**** RECORDS FOR THIS TASK ****

theorem frame_enterStandby (s : State) : s.only (State.enterStandby s) [.tally, .pair] (regsOf ["TALLY_CTRL", "PAIR_STATUS"]) := by
  unfold State.enterStandby
  generalize hP : ([.tally, .pair] : List Part) = P
  generalize hL : (["TALLY_CTRL", "PAIR_STATUS"] : List String) = L
  repeat (first
    | with_reducible assumption
    | with_reducible exact keep_refl _ _ _
    | ((try lift_lets -underBinder); with_reducible intro y; refine cut_at (A := State.only s y P (regsOf L)) ?_ ?_; on_goal 2 => (intro hy; clear_value y)
       unfold y)
    | with_reducible apply keep_if
    | (with_reducible apply keep_off; on_goal 2 => first | assumption | (with_reducible apply reg_TALLY_CTRL_ENABLE; simp [← hL]))
    | (with_reducible apply keep_modTally; on_goal 2 => simp [← hP])
    | (with_reducible apply keep_of (frame_setRole ..); on_goal 2 => simp [← hP]
       on_goal 2 => simp [← hL]))

theorem frame_takeover (s : State) (cause : Nat) (outcome : Nat) (port : Nat) : s.only (State.takeover s cause outcome port) [.pair] (regsOf ["PAIR_STATUS", "PAIR_VERDICT", "PAIR_TAKEOVER_CNT"]) := by
  unfold State.takeover
  generalize hP : ([.pair] : List Part) = P
  generalize hL : (["PAIR_STATUS", "PAIR_VERDICT", "PAIR_TAKEOVER_CNT"] : List String) = L
  repeat (first
    | with_reducible assumption
    | with_reducible exact keep_refl _ _ _
    | ((try lift_lets -underBinder); with_reducible intro y; refine cut_at (A := State.only s y P (regsOf L)) ?_ ?_; on_goal 2 => (intro hy; clear_value y)
       unfold y)
    | with_reducible apply keep_if
    | (with_reducible apply keep_on; on_goal 2 => first | assumption | (with_reducible apply reg_PAIR_STATUS_BLOCKED; simp [← hL]) | (with_reducible apply reg_PAIR_STATUS_ROLE_CHG; simp [← hL]) | (with_reducible apply reg_PAIR_TAKEOVER_CNT_COUNT; simp [← hL]))
    | (with_reducible apply keep_satAdd; on_goal 2 => first | assumption | (with_reducible apply reg_PAIR_STATUS_BLOCKED; simp [← hL]) | (with_reducible apply reg_PAIR_STATUS_ROLE_CHG; simp [← hL]) | (with_reducible apply reg_PAIR_TAKEOVER_CNT_COUNT; simp [← hL]))
    | (with_reducible apply keep_modPair; on_goal 2 => simp [← hP])
    | (with_reducible apply keep_of (frame_putVerdict ..); on_goal 2 => simp [← hP]
       on_goal 2 => simp [← hL])
    | (with_reducible apply keep_of (frame_claimRole ..); on_goal 2 => simp [← hP]
       on_goal 2 => simp [← hL]))

theorem frame_yieldRole (s : State) (host : Bool) : s.only (State.yieldRole s host) [.pair] (regsOf ["PAIR_STATUS"]) := by
  unfold State.yieldRole
  generalize hP : ([.pair] : List Part) = P
  generalize hL : (["PAIR_STATUS"] : List String) = L
  repeat (first
    | with_reducible assumption
    | with_reducible exact keep_refl _ _ _
    | ((try lift_lets -underBinder); with_reducible intro y; refine cut_at (A := State.only s y P (regsOf L)) ?_ ?_; on_goal 2 => (intro hy; clear_value y)
       unfold y)
    | (with_reducible apply keep_modPair; on_goal 2 => simp [← hP])
    | (with_reducible apply keep_of (frame_setRole ..); on_goal 2 => simp [← hP]
       on_goal 2 => simp [← hL])
    | (with_reducible apply keep_of (frame_mirrorSend ..); on_goal 2 => simp [← hP]
       on_goal 2 => simp [← hL]))

theorem frame_enableTally (s : State) : s.only (State.enableTally s) [.tally] (regsOf ["TALLY_CTRL", "TALLY_STATUS", "TALLY_RING_LEVEL", "TALLY_SEAL_INDEX_LO", "TALLY_SEAL_INDEX_HI"]) := by
  unfold State.enableTally
  generalize hP : ([.tally] : List Part) = P
  generalize hL : (["TALLY_CTRL", "TALLY_STATUS", "TALLY_RING_LEVEL", "TALLY_SEAL_INDEX_LO", "TALLY_SEAL_INDEX_HI"] : List String) = L
  repeat (first
    | with_reducible exact keep_refl _ _ _
    | with_reducible apply keep_if
    | (with_reducible apply keep_on; on_goal 2 => first | assumption | (with_reducible apply reg_TALLY_CTRL_ENABLE; simp [← hL]))
    | (with_reducible apply keep_of (frame_syncTally ..); on_goal 2 => simp [← hP]
       on_goal 2 => simp [← hL])
    | (with_reducible apply keep_of (frame_tallyOn ..); on_goal 2 => simp [← hP]
       on_goal 2 => simp [← hL]))

theorem frame_yieldDone (s : State) : s.only (State.yieldDone s) [.events, .reck, .tally, .host, .pair] (regsOf ["TALLY_CTRL", "TALLY_STATUS", "TALLY_RING_LEVEL", "RING_CFG", "RING_DEV_INDEX", "PAIR_STATUS"]) := by
  unfold State.yieldDone
  generalize hP : ([.events, .reck, .tally, .host, .pair] : List Part) = P
  generalize hL : (["TALLY_CTRL", "TALLY_STATUS", "TALLY_RING_LEVEL", "RING_CFG", "RING_DEV_INDEX", "PAIR_STATUS"] : List String) = L
  repeat (first
    | with_reducible assumption
    | with_reducible exact keep_refl _ _ _
    | ((try lift_lets -underBinder); with_reducible intro y; refine cut_at (A := State.only s y P (regsOf L)) ?_ ?_; on_goal 2 => (intro hy; clear_value y)
       unfold y)
    | ((try lift_lets -underBinder); with_reducible intro y; clear_value y)
    | with_reducible apply keep_if
    | (with_reducible apply keep_off; on_goal 2 => first | assumption | (with_reducible apply reg_TALLY_CTRL_ENABLE; simp [← hL]))
    | (with_reducible apply keep_modPair; on_goal 2 => simp [← hP])
    | (with_reducible apply keep_of (frame_syncTally ..); on_goal 2 => simp [← hP]
       on_goal 2 => simp [← hL])
    | (with_reducible apply keep_of (frame_tallyOff ..); on_goal 2 => simp [← hP]
       on_goal 2 => simp [← hL])
    | (with_reducible apply keep_of (frame_enterStandby ..); on_goal 2 => simp [← hP]
       on_goal 2 => simp [← hL])
    | (with_reducible apply keep_of (frame_becomeStale ..); on_goal 2 => simp [← hP]
       on_goal 2 => simp [← hL]))

theorem frame_yieldRelease (s : State) : s.only (State.yieldRelease s) [.events, .reck, .tally, .host, .pair] (regsOf ["TALLY_CTRL", "TALLY_STATUS", "TALLY_RING_LEVEL", "RING_CFG", "RING_DEV_INDEX", "PAIR_STATUS"]) := by
  unfold State.yieldRelease
  generalize hP : ([.events, .reck, .tally, .host, .pair] : List Part) = P
  generalize hL : (["TALLY_CTRL", "TALLY_STATUS", "TALLY_RING_LEVEL", "RING_CFG", "RING_DEV_INDEX", "PAIR_STATUS"] : List String) = L
  repeat (first
    | with_reducible exact keep_refl _ _ _
    | with_reducible apply keep_if
    | (with_reducible apply keep_of (frame_yieldDone ..); on_goal 2 => simp [← hP]
       on_goal 2 => simp [← hL]))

****

EXERCISE DIRECTIONS: Exactly as written, transcribe every line shown above.

ANSWER FOR THE TASK:
theorem frame_enterStandby (s : State) : s.only (State.enterStandby s) [.tally, .pair] (regsOf ["TALLY_CTRL", "PAIR_STATUS"]) := by
  unfold State.enterStandby
  generalize hP : ([.tally, .pair] : List Part) = P
  generalize hL : (["TALLY_CTRL", "PAIR_STATUS"] : List String) = L
  repeat (first
    | with_reducible assumption
    | with_reducible exact keep_refl _ _ _
    | ((try lift_lets -underBinder); with_reducible intro y; refine cut_at (A := State.only s y P (regsOf L)) ?_ ?_; on_goal 2 => (intro hy; clear_value y)
       unfold y)
    | with_reducible apply keep_if
    | (with_reducible apply keep_off; on_goal 2 => first | assumption | (with_reducible apply reg_TALLY_CTRL_ENABLE; simp [← hL]))
    | (with_reducible apply keep_modTally; on_goal 2 => simp [← hP])
    | (with_reducible apply keep_of (frame_setRole ..); on_goal 2 => simp [← hP]
       on_goal 2 => simp [← hL]))

theorem frame_takeover (s : State) (cause : Nat) (outcome : Nat) (port : Nat) : s.only (State.takeover s cause outcome port) [.pair] (regsOf ["PAIR_STATUS", "PAIR_VERDICT", "PAIR_TAKEOVER_CNT"]) := by
  unfold State.takeover
  generalize hP : ([.pair] : List Part) = P
  generalize hL : (["PAIR_STATUS", "PAIR_VERDICT", "PAIR_TAKEOVER_CNT"] : List String) = L
  repeat (first
    | with_reducible assumption
    | with_reducible exact keep_refl _ _ _
    | ((try lift_lets -underBinder); with_reducible intro y; refine cut_at (A := State.only s y P (regsOf L)) ?_ ?_; on_goal 2 => (intro hy; clear_value y)
       unfold y)
    | with_reducible apply keep_if
    | (with_reducible apply keep_on; on_goal 2 => first | assumption | (with_reducible apply reg_PAIR_STATUS_BLOCKED; simp [← hL]) | (with_reducible apply reg_PAIR_STATUS_ROLE_CHG; simp [← hL]) | (with_reducible apply reg_PAIR_TAKEOVER_CNT_COUNT; simp [← hL]))
    | (with_reducible apply keep_satAdd; on_goal 2 => first | assumption | (with_reducible apply reg_PAIR_STATUS_BLOCKED; simp [← hL]) | (with_reducible apply reg_PAIR_STATUS_ROLE_CHG; simp [← hL]) | (with_reducible apply reg_PAIR_TAKEOVER_CNT_COUNT; simp [← hL]))
    | (with_reducible apply keep_modPair; on_goal 2 => simp [← hP])
    | (with_reducible apply keep_of (frame_putVerdict ..); on_goal 2 => simp [← hP]
       on_goal 2 => simp [← hL])
    | (with_reducible apply keep_of (frame_claimRole ..); on_goal 2 => simp [← hP]
       on_goal 2 => simp [← hL]))

theorem frame_yieldRole (s : State) (host : Bool) : s.only (State.yieldRole s host) [.pair] (regsOf ["PAIR_STATUS"]) := by
  unfold State.yieldRole
  generalize hP : ([.pair] : List Part) = P
  generalize hL : (["PAIR_STATUS"] : List String) = L
  repeat (first
    | with_reducible assumption
    | with_reducible exact keep_refl _ _ _
    | ((try lift_lets -underBinder); with_reducible intro y; refine cut_at (A := State.only s y P (regsOf L)) ?_ ?_; on_goal 2 => (intro hy; clear_value y)
       unfold y)
    | (with_reducible apply keep_modPair; on_goal 2 => simp [← hP])
    | (with_reducible apply keep_of (frame_setRole ..); on_goal 2 => simp [← hP]
       on_goal 2 => simp [← hL])
    | (with_reducible apply keep_of (frame_mirrorSend ..); on_goal 2 => simp [← hP]
       on_goal 2 => simp [← hL]))

theorem frame_enableTally (s : State) : s.only (State.enableTally s) [.tally] (regsOf ["TALLY_CTRL", "TALLY_STATUS", "TALLY_RING_LEVEL", "TALLY_SEAL_INDEX_LO", "TALLY_SEAL_INDEX_HI"]) := by
  unfold State.enableTally
  generalize hP : ([.tally] : List Part) = P
  generalize hL : (["TALLY_CTRL", "TALLY_STATUS", "TALLY_RING_LEVEL", "TALLY_SEAL_INDEX_LO", "TALLY_SEAL_INDEX_HI"] : List String) = L
  repeat (first
    | with_reducible exact keep_refl _ _ _
    | with_reducible apply keep_if
    | (with_reducible apply keep_on; on_goal 2 => first | assumption | (with_reducible apply reg_TALLY_CTRL_ENABLE; simp [← hL]))
    | (with_reducible apply keep_of (frame_syncTally ..); on_goal 2 => simp [← hP]
       on_goal 2 => simp [← hL])
    | (with_reducible apply keep_of (frame_tallyOn ..); on_goal 2 => simp [← hP]
       on_goal 2 => simp [← hL]))

theorem frame_yieldDone (s : State) : s.only (State.yieldDone s) [.events, .reck, .tally, .host, .pair] (regsOf ["TALLY_CTRL", "TALLY_STATUS", "TALLY_RING_LEVEL", "RING_CFG", "RING_DEV_INDEX", "PAIR_STATUS"]) := by
  unfold State.yieldDone
  generalize hP : ([.events, .reck, .tally, .host, .pair] : List Part) = P
  generalize hL : (["TALLY_CTRL", "TALLY_STATUS", "TALLY_RING_LEVEL", "RING_CFG", "RING_DEV_INDEX", "PAIR_STATUS"] : List String) = L
  repeat (first
    | with_reducible assumption
    | with_reducible exact keep_refl _ _ _
    | ((try lift_lets -underBinder); with_reducible intro y; refine cut_at (A := State.only s y P (regsOf L)) ?_ ?_; on_goal 2 => (intro hy; clear_value y)
       unfold y)
    | ((try lift_lets -underBinder); with_reducible intro y; clear_value y)
    | with_reducible apply keep_if
    | (with_reducible apply keep_off; on_goal 2 => first | assumption | (with_reducible apply reg_TALLY_CTRL_ENABLE; simp [← hL]))
    | (with_reducible apply keep_modPair; on_goal 2 => simp [← hP])
    | (with_reducible apply keep_of (frame_syncTally ..); on_goal 2 => simp [← hP]
       on_goal 2 => simp [← hL])
    | (with_reducible apply keep_of (frame_tallyOff ..); on_goal 2 => simp [← hP]
       on_goal 2 => simp [← hL])
    | (with_reducible apply keep_of (frame_enterStandby ..); on_goal 2 => simp [← hP]
       on_goal 2 => simp [← hL])
    | (with_reducible apply keep_of (frame_becomeStale ..); on_goal 2 => simp [← hP]
       on_goal 2 => simp [← hL]))

theorem frame_yieldRelease (s : State) : s.only (State.yieldRelease s) [.events, .reck, .tally, .host, .pair] (regsOf ["TALLY_CTRL", "TALLY_STATUS", "TALLY_RING_LEVEL", "RING_CFG", "RING_DEV_INDEX", "PAIR_STATUS"]) := by
  unfold State.yieldRelease
  generalize hP : ([.events, .reck, .tally, .host, .pair] : List Part) = P
  generalize hL : (["TALLY_CTRL", "TALLY_STATUS", "TALLY_RING_LEVEL", "RING_CFG", "RING_DEV_INDEX", "PAIR_STATUS"] : List String) = L
  repeat (first
    | with_reducible exact keep_refl _ _ _
    | with_reducible apply keep_if
    | (with_reducible apply keep_of (frame_yieldDone ..); on_goal 2 => simp [← hP]
       on_goal 2 => simp [← hL]))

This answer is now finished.